Equity market performance surprised many investors in 2023, ending the year considerably higher than anticipated, although not without periods of considerable drama. One such instance occurred in March when a regional banking crisis prompted the Federal Reserve (Fed) to establish a bank funding program that allowed it to address banks' liquidity issues. It was a precise, and ultimately effective, response that allowed the central bank to contain the issue while also continuing to keep rates elevated.
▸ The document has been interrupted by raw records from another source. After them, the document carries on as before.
/-! ## Windows -/

theorem modGroup (h : s.Sound) (g : Group) (f : GroupCtx → GroupCtx) : (s.modGroup g f).Sound := h.setAna _
theorem setDescState (h : s.Sound) (w : WinRef) (st : DescState) : (s.setDescState w st).Sound := h.modGroup _ _

theorem engineTake (h : s.Sound) : s.engineTake.Sound := by
  unfold State.engineTake
  split
  · exact (h.setDescState _ _).setAna _
  · exact h

theorem freeDesc (h : s.Sound) (w : WinRef) : (s.freeDesc w).Sound := h.modGroup _ _

theorem settle (h : s.Sound) (w : WinRef) : (s.settle w).Sound := by
  unfold State.settle
  split
  · exact ((h.setDescState _ _).setAna _).engineTake
  · exact (h.freeDesc _).raise rfl

theorem settleNow (h : s.Sound) (g : Group) : (s.settleNow g).Sound := by
  unfold State.settleNow
  split
  · exact h.settle _
  · exact h

theorem judgeSettlement (h : s.Sound) (g : Group) : (s.judgeSettlement g).Sound := by
  unfold State.judgeSettlement
  dsimp only
  split
  · exact h
  · split
    · exact h.settle _
    · exact h

theorem discardOpen (h : s.Sound) (g : Group) : (s.discardOpen g).Sound := by
  unfold State.discardOpen
  split
  · exact h.freeDesc _
  · exact h

theorem withdrawOldest (h : s.Sound) (g : Group) : (s.withdrawOldest g).Sound := by
  unfold State.withdrawOldest
  split
  · exact ((h.freeDesc _).setAna _).raise rfl
  · exact h

theorem openWindow (h : s.Sound) (g : Group) (t : Tick) : (s.openWindow g t).Sound := by
  unfold State.openWindow
  dsimp only
  have h1 : (if ((s.group g).descIn .free).isNone then s.withdrawOldest g else s).Sound := by
    split
    · exact h.withdrawOldest g
    · exact h
  split
  · exact h1.modGroup _ _
  · exact h1

theorem switchGroup (h : s.Sound) (g : Group) : (s.switchGroup g).Sound := by
  unfold State.switchGroup
  split
  · exact h
  · exact (((((h.modGroup _ _).setMgmt _).clearChecks g).setLatch g none).setAna _).abortSnapshot g

theorem takeSeekOrOff (h : s.Sound) (g : Group) : (s.takeSeekOrOff g).Sound := h.modGroup _ _

theorem boundarySwitch (h : s.Sound) (g : Group) : (s.boundarySwitch g).Sound := by
  unfold State.boundarySwitch
  split
  · dsimp only
    split
    · exact h.switchGroup g
    · exact ((h.switchGroup g).settleNow g).modGroup _ _
  · exact h

theorem boundary (h : s.Sound) (g : Group) (t : Tick) : (s.boundary g t).Sound := by
  unfold State.boundary
  dsimp only
  split
  · exact ((h.modGroup _ _).boundarySwitch g).openWindow g t
  · exact (h.modGroup _ _).boundarySwitch g

theorem enterBlind (h : s.Sound) (g : Group) : (s.enterBlind g).Sound := by
  unfold State.enterBlind
  dsimp only
  have h2 := (((((h.raise (k := .groupBlind) rfl).modGroup g (fun x => { x with state := .blind })).discardOpen
    g).settleNow g).modGroup g (fun x => { x with arm := false }))
  split
  · exact (h2.switchGroup g).takeSeekOrOff g
  · exact h2

theorem enterQuiesced (h : s.Sound) (g : Group) : (s.enterQuiesced g).Sound := by
  unfold State.enterQuiesced
  dsimp only
  have h2 := (((h.modGroup g (fun x =>
    { x with state := .quiesced, frontiers := Vector.replicate 8 none, lastRef := none, arm := false })).clearChecks
      g).setLatch g none).offerMarker (.groupQuiesced g)
  split
  · exact h2.switchGroup g
  · exact h2

theorem judgeQuiesced (h : s.Sound) (g : Group) : (s.judgeQuiesced g).Sound := by
  unfold State.judgeQuiesced
  split
  · exact h.enterQuiesced g
  · exact h

theorem rejectWindow (h : s.Sound) (g : Group) (d : Desc) (t : Tick) : (s.rejectWindow g d t).Sound := by
  unfold State.rejectWindow
  dsimp only
  have h2 := ((h.freeDesc ⟨g, d⟩).raiseDetail .windowRejected (.windowRejected g (s.group g).descs[d].number)).modGroup
    g (fun x => { x with rejects := x.rejects + 1 })
  split
  · exact h2.boundary g t
  · exact h2.enterBlind g

theorem closeWindow (h : s.Sound) (g : Group) (d : Desc) (t : Tick) : (s.closeWindow g d t).Sound := by
  unfold State.closeWindow
  dsimp only
  split
  · exact (((h.settleNow g).freeDesc _).boundary g t).judgeSettlement g
  · exact (((h.settleNow g).modGroup _ _).boundary g t).judgeSettlement g

theorem armBy (h : s.Sound) (g : Group) (p : Plan) (v : Int) : (s.armBy g p v).Sound := by
  unfold State.armBy
  split
  · exact h.modGroup _ _
  · exact h

theorem judgeSeeking (h : s.Sound) (g : Group) (p : Plan) (t : Tick) (v : Int) : (s.judgeSeeking g p t v).Sound := by
  unfold State.judgeSeeking
  split
  · exact (h.openWindow g t).modGroup _ _
  · exact h.armBy g p v

theorem judgeTracking (h : s.Sound) (g : Group) (p : Plan) (d : Desc) (t : Tick) (v : Int) :
    (s.judgeTracking g p d t v).Sound := by
  unfold State.judgeTracking
  dsimp only
  split
  · exact h.rejectWindow g d t
  · split
    · split
      · exact h.closeWindow g d t
      · exact h
    · exact h.armBy g p v

theorem takeReference (h : s.Sound) (g : Group) (t : Tick) (v : Int) : (s.takeReference g t v).Sound := by
  unfold State.takeReference
  dsimp only
  have h1 : (if (s.group g).state == .blind then s.modGroup g GroupCtx.enterSeeking else s).Sound := by
    split
    · exact h.modGroup _ _
    · exact h
  generalize (if (s.group g).state == .blind then s.modGroup g GroupCtx.enterSeeking else s) = s1 at h1 ⊢
  split
  · refine Sound.modGroup ?_ _ _
    split
    · exact h1.judgeSeeking g _ t v
    · split
      · exact h1.judgeTracking g _ _ t v
      · exact h1.armBy g _ v
    · exact h1
    · exact h1
    · exact h1
    · exact h1
  · exact h1

theorem takeSample (h : s.Sound) (g : Group) (c : Chan) (t : Tick) (v : Int) : (s.takeSample g c t v).Sound := by
  unfold State.takeSample
  dsimp only
  split
  · exact h
  · refine Sound.judgeSettlement (Sound.modGroup ?_ _ _) g
    split
    · exact h.takeReference g t v
    · exact h

theorem loseReference (h : s.Sound) (gone : Node → Bool) (g : Group) : (s.loseReference gone g).Sound := by
  unfold State.loseReference
  dsimp only
  split
  · split
    · exact h.enterBlind g
    · exact h
  · split
    · exact h.enterBlind g
    · exact h

theorem nodesLost (h : s.Sound) (gone : Node → Bool) : (s.nodesLost gone).Sound :=
  foldl_keeps (fun _ g ha => ha.loseReference gone g) all8 s h

theorem quiesce (h : s.Sound) (g : Group) : (s.quiesce g).Sound := by
  unfold State.quiesce
  dsimp only
  split
  · exact h
  · refine Sound.modGroup ?_ _ _
    split
    · exact h
    · exact (h.discardOpen g).settleNow g

theorem resume (h : s.Sound) (g : Group) : (s.resume g).Sound := by
  unfold State.resume
  split
  · exact h.takeSeekOrOff g
  · exact h

/-! ## Links -/

theorem setOwed (h : s.Sound) (b : Bool) : (s.setOwed b).Sound := h.setLinks_same rfl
This allowed the bank to address the crisis while continuing its battle against inflation, one which appears to be moving in the Fed's favour.

Within capital markets, global equities, as measured by the MSCI AC Word Index, rose more than 20% while core fixed income, as measured by the Bloomberg Barclays Global Aggregate Index, broke a two-year losing streak, ending in positive territory. A wave of investor enthusiasm, partially driven by the promise of artificial intelligence (AI), swept over equity markets through to mid-year, driven by the Magnificent Seven, [Alphabet, Amazon, Apple, Meta, Microsoft, Nvidia, and Tesla], a collection of mammoth US technology companies whose earnings power and balance sheet stability paint a picture of invincibility. However, history tells us that such subsets of stocks seldom travel in lockstep over long periods of time, highlighting the importance of analysing each of these companies on their individual merits.

This will be particularly important as we move into a more changing investment environment, one with the potential for greater geopolitical instability, elevated sovereign debt levels, higher borrowing costs and shifting global supply chains.